* DATA FOR THIS TASK

________________________________________

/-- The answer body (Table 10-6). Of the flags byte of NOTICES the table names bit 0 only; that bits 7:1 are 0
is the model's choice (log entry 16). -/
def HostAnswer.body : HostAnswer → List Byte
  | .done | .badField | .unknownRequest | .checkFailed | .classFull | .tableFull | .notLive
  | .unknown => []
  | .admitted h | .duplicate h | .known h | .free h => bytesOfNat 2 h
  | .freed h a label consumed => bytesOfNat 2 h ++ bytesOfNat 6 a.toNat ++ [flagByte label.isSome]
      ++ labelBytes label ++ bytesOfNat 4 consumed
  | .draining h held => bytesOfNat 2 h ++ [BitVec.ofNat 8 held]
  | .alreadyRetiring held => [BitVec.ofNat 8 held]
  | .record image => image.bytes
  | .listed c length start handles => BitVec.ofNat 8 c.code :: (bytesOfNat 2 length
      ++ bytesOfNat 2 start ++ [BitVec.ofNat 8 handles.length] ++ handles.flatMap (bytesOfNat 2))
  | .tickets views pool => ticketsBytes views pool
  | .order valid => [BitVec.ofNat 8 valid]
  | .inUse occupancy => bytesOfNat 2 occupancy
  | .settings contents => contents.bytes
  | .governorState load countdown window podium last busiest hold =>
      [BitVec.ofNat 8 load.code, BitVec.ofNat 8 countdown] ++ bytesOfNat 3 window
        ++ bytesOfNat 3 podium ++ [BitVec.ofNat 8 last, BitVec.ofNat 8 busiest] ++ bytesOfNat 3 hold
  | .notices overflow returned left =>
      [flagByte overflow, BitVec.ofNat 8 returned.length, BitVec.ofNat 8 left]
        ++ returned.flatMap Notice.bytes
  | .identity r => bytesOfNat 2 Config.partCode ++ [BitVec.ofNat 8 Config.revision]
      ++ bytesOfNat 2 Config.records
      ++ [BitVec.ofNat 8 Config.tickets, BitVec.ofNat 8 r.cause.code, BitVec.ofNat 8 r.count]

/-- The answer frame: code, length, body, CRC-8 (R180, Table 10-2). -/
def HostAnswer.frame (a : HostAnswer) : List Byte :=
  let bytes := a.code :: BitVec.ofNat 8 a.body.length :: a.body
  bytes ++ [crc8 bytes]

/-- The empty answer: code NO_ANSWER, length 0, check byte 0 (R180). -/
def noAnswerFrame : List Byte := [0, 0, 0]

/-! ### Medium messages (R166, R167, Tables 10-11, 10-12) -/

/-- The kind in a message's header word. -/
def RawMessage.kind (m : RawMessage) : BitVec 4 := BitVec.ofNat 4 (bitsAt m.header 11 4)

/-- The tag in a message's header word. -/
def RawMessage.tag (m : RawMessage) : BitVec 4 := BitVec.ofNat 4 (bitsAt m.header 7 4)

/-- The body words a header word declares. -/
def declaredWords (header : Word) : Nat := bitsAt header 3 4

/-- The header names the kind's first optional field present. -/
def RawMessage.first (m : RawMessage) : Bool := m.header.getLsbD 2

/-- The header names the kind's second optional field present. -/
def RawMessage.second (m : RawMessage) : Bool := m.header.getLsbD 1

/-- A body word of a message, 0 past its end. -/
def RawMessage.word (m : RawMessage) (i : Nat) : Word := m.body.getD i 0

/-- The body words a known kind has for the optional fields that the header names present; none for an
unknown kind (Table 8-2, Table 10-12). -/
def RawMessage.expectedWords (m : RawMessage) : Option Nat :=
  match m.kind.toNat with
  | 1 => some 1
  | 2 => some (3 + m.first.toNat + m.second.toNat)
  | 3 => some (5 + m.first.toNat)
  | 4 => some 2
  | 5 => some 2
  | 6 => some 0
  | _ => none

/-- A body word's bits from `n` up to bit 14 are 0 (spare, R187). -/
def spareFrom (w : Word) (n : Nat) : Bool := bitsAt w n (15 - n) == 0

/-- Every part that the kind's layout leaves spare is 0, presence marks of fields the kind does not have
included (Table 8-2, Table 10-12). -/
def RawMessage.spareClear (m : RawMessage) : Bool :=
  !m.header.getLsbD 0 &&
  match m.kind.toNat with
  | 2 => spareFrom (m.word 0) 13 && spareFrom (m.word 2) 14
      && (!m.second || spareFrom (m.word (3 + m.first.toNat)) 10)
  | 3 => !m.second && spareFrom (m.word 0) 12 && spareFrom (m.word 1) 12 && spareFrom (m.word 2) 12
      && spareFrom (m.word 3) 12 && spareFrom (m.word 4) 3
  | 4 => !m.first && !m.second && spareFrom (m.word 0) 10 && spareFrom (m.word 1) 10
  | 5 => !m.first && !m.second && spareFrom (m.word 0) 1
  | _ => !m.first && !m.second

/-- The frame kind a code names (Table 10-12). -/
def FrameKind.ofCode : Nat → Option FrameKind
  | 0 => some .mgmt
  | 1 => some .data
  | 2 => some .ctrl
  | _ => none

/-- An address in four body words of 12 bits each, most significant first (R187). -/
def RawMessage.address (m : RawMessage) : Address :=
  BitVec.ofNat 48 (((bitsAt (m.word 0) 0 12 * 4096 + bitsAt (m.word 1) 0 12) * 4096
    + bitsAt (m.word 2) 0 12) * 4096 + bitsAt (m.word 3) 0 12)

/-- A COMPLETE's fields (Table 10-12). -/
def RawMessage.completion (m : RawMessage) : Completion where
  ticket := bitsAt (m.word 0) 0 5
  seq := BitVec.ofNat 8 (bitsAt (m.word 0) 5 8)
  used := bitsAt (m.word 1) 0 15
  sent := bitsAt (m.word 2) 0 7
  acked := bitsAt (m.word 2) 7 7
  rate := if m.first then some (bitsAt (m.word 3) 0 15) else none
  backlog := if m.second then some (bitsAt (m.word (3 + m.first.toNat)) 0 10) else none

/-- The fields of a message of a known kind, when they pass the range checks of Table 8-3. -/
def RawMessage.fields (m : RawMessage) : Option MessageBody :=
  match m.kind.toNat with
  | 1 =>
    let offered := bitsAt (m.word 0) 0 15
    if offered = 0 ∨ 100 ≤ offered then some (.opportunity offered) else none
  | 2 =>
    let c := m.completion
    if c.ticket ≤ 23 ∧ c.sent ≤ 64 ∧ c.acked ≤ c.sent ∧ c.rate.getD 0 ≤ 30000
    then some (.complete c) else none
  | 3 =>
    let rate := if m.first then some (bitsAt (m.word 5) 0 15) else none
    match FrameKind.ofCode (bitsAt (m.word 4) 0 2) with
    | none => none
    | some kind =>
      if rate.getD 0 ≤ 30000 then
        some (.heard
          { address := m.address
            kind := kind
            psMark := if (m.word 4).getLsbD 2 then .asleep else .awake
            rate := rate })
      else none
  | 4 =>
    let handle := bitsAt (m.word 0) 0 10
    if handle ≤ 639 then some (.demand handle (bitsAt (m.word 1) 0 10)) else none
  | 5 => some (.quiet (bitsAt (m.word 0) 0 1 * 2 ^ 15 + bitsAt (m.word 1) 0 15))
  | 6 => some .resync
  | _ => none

________________________________________

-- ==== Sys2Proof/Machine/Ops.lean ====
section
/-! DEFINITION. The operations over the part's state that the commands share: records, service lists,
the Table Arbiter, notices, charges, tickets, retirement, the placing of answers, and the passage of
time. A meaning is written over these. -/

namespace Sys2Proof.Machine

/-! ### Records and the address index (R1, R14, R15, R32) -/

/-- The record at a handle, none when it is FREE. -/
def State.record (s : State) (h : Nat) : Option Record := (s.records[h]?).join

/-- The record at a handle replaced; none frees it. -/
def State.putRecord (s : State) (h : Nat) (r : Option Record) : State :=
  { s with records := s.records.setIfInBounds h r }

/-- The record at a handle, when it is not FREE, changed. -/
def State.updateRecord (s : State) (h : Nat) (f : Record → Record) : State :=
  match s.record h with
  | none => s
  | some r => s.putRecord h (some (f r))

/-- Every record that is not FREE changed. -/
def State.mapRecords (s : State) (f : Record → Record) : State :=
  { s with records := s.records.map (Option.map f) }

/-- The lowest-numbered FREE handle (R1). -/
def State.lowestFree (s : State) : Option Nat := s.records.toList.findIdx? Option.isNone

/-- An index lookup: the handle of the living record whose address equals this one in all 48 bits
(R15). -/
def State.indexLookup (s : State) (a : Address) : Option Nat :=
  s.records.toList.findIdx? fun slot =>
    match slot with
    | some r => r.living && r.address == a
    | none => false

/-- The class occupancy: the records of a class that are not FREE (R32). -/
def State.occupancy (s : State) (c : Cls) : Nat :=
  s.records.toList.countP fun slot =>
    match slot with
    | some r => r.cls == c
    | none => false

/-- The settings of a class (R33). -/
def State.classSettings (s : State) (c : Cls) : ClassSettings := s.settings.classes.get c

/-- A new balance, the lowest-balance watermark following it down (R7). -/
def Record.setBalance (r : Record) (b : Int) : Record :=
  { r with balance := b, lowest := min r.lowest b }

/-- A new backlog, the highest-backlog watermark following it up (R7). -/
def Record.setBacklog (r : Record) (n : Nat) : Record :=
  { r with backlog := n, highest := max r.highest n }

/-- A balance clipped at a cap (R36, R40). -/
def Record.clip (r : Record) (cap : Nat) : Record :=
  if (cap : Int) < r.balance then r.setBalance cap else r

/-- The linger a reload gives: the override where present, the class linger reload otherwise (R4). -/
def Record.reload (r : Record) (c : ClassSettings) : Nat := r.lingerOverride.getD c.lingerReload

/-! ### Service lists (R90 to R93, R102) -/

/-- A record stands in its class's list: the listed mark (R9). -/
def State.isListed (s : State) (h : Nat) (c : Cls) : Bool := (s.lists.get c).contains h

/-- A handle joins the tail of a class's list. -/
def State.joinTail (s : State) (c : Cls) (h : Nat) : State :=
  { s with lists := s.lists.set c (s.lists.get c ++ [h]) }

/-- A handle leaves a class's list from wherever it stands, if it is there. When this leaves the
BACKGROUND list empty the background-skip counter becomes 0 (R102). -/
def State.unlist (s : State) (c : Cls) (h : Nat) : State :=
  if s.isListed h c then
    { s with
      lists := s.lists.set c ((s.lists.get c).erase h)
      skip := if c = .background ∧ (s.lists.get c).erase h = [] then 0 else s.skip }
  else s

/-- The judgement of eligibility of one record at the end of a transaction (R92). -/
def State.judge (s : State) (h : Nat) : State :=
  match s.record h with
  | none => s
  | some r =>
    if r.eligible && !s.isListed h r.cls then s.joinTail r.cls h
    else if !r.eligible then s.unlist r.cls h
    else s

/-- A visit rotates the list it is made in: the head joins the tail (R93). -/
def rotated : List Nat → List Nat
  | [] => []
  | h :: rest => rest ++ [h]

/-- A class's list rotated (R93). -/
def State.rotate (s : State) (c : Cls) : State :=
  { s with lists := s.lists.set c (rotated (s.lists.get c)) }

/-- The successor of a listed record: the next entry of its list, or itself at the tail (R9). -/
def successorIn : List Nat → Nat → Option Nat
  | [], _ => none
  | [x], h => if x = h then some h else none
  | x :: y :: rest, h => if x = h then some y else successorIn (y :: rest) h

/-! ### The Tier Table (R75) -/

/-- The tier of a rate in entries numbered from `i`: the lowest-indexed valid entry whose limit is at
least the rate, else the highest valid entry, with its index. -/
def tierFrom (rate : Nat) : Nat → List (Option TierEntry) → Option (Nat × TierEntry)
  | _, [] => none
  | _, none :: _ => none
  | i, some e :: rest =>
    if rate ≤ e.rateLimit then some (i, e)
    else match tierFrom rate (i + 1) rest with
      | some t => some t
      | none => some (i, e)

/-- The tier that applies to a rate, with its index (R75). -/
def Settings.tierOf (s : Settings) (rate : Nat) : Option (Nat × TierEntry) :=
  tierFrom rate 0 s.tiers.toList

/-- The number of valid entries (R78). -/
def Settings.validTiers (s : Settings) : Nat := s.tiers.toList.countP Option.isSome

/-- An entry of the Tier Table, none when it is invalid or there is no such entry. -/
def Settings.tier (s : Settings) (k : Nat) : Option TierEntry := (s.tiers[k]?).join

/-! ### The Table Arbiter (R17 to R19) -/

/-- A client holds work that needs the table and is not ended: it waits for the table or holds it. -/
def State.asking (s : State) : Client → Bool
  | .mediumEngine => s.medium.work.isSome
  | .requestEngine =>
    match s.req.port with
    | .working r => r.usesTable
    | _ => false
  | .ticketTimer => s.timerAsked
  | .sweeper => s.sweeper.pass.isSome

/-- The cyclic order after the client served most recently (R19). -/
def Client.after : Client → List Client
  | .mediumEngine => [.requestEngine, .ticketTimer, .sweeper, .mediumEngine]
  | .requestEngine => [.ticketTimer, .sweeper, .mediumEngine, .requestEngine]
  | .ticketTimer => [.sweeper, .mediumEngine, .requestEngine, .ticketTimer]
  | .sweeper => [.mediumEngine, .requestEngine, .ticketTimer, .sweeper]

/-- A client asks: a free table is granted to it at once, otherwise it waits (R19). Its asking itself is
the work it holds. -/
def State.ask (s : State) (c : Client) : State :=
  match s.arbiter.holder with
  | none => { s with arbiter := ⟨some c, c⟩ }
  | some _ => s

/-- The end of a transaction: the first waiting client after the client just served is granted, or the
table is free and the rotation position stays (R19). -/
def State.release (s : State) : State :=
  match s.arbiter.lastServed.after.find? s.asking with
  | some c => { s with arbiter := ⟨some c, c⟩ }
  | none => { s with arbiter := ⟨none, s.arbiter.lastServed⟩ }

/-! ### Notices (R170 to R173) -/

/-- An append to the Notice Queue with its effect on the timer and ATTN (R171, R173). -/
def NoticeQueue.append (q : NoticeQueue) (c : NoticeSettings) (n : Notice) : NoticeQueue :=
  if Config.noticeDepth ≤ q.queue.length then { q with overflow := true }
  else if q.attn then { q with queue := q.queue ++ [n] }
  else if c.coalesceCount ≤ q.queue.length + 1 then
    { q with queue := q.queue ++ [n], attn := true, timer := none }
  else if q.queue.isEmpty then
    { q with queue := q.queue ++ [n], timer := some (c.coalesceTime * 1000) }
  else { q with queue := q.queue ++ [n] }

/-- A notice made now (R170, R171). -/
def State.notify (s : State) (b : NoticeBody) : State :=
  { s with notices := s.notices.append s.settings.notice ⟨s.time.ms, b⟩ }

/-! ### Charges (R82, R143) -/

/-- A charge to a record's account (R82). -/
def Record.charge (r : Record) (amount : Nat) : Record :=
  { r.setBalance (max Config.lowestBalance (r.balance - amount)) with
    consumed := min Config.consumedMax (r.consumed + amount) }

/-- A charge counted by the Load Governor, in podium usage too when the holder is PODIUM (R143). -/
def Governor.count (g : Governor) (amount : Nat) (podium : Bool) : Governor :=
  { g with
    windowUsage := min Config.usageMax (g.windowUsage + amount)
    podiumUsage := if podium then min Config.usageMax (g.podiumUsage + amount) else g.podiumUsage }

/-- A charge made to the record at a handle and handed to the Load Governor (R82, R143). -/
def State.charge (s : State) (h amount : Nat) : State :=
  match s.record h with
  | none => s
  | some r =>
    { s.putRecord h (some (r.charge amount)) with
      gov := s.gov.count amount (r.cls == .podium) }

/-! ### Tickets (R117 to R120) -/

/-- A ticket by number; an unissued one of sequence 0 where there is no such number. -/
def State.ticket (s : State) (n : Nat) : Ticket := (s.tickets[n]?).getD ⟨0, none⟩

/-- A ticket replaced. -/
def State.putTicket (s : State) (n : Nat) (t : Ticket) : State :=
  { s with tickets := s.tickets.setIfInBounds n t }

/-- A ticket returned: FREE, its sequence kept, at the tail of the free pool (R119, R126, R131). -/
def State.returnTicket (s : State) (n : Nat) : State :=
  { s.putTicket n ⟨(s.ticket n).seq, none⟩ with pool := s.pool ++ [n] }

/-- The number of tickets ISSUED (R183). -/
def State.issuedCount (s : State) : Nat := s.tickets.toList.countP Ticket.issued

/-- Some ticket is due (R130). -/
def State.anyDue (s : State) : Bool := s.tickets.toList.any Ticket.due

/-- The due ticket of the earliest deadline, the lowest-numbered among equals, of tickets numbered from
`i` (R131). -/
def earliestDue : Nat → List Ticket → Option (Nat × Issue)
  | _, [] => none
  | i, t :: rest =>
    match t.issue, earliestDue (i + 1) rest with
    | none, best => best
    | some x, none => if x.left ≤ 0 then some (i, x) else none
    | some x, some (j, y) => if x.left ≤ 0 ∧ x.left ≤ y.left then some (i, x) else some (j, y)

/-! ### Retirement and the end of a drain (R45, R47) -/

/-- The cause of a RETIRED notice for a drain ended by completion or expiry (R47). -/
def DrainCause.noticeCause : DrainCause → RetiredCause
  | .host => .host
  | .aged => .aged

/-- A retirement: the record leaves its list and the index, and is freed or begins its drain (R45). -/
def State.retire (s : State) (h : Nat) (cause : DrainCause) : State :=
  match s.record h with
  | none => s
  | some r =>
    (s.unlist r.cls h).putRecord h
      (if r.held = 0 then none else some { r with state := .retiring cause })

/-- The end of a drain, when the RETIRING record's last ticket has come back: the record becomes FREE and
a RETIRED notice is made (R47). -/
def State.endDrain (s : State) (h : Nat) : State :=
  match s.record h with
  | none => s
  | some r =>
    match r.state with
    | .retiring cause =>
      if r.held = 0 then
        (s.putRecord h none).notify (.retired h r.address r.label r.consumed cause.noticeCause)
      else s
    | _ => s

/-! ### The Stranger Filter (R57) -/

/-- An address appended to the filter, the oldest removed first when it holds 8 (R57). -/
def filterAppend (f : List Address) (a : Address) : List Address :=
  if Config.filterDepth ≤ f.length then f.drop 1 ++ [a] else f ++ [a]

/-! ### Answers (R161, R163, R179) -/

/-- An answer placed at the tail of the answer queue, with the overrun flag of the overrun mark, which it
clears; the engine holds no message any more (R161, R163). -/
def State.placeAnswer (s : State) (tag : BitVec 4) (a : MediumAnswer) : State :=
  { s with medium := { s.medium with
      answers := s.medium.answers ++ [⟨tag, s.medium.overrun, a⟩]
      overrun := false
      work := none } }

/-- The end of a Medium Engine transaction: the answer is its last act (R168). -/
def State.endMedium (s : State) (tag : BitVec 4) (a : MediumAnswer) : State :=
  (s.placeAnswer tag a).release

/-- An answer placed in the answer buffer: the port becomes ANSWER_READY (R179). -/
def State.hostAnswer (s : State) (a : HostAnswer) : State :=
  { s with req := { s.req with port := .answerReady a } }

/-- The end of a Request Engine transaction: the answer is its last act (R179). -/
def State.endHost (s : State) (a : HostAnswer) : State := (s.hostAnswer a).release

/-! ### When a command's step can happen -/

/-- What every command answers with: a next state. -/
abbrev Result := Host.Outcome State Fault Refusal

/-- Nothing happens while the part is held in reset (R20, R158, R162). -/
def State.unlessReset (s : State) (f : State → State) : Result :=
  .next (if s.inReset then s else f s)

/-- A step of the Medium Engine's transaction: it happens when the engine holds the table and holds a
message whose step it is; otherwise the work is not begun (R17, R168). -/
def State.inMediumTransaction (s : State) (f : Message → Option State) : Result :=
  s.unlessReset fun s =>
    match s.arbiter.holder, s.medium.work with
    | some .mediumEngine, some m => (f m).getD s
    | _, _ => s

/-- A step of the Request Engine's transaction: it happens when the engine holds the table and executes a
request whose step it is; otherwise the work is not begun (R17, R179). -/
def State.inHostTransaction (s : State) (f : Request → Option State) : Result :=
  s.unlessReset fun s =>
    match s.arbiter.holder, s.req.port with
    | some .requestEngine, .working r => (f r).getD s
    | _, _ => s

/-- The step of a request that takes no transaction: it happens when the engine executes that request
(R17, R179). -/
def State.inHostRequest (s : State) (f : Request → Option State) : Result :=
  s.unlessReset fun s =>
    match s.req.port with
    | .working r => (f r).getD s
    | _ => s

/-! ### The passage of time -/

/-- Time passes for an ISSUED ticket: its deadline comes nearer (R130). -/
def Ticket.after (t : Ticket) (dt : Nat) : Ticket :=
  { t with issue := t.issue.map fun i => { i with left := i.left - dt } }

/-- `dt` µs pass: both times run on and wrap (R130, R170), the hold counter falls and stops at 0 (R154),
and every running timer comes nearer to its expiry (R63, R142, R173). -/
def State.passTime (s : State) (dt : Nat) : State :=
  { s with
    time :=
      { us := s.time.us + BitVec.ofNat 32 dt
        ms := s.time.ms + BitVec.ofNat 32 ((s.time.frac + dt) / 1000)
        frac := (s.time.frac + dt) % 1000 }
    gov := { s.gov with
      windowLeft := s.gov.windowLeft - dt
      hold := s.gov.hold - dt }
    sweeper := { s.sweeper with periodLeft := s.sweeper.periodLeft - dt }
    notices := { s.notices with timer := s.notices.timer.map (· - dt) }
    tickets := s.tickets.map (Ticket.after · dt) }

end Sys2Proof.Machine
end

________________________________________

* TASK DETAILS
Restate word for word the lines of the data above, starting at the line containing "bits 7:1 are 0" and ending at the line containing "bytesOfNat 4 consumed", both included, and nothing more.

* SOLUTION TO THIS EXERCISE
/-- The answer body (Table 10-6). Of the flags byte of NOTICES the table names bit 0 only; that bits 7:1 are 0
is the model's choice (log entry 16). -/
def HostAnswer.body : HostAnswer → List Byte
  | .done | .badField | .unknownRequest | .checkFailed | .classFull | .tableFull | .notLive
  | .unknown => []
  | .admitted h | .duplicate h | .known h | .free h => bytesOfNat 2 h
  | .freed h a label consumed => bytesOfNat 2 h ++ bytesOfNat 6 a.toNat ++ [flagByte label.isSome]
      ++ labelBytes label ++ bytesOfNat 4 consumed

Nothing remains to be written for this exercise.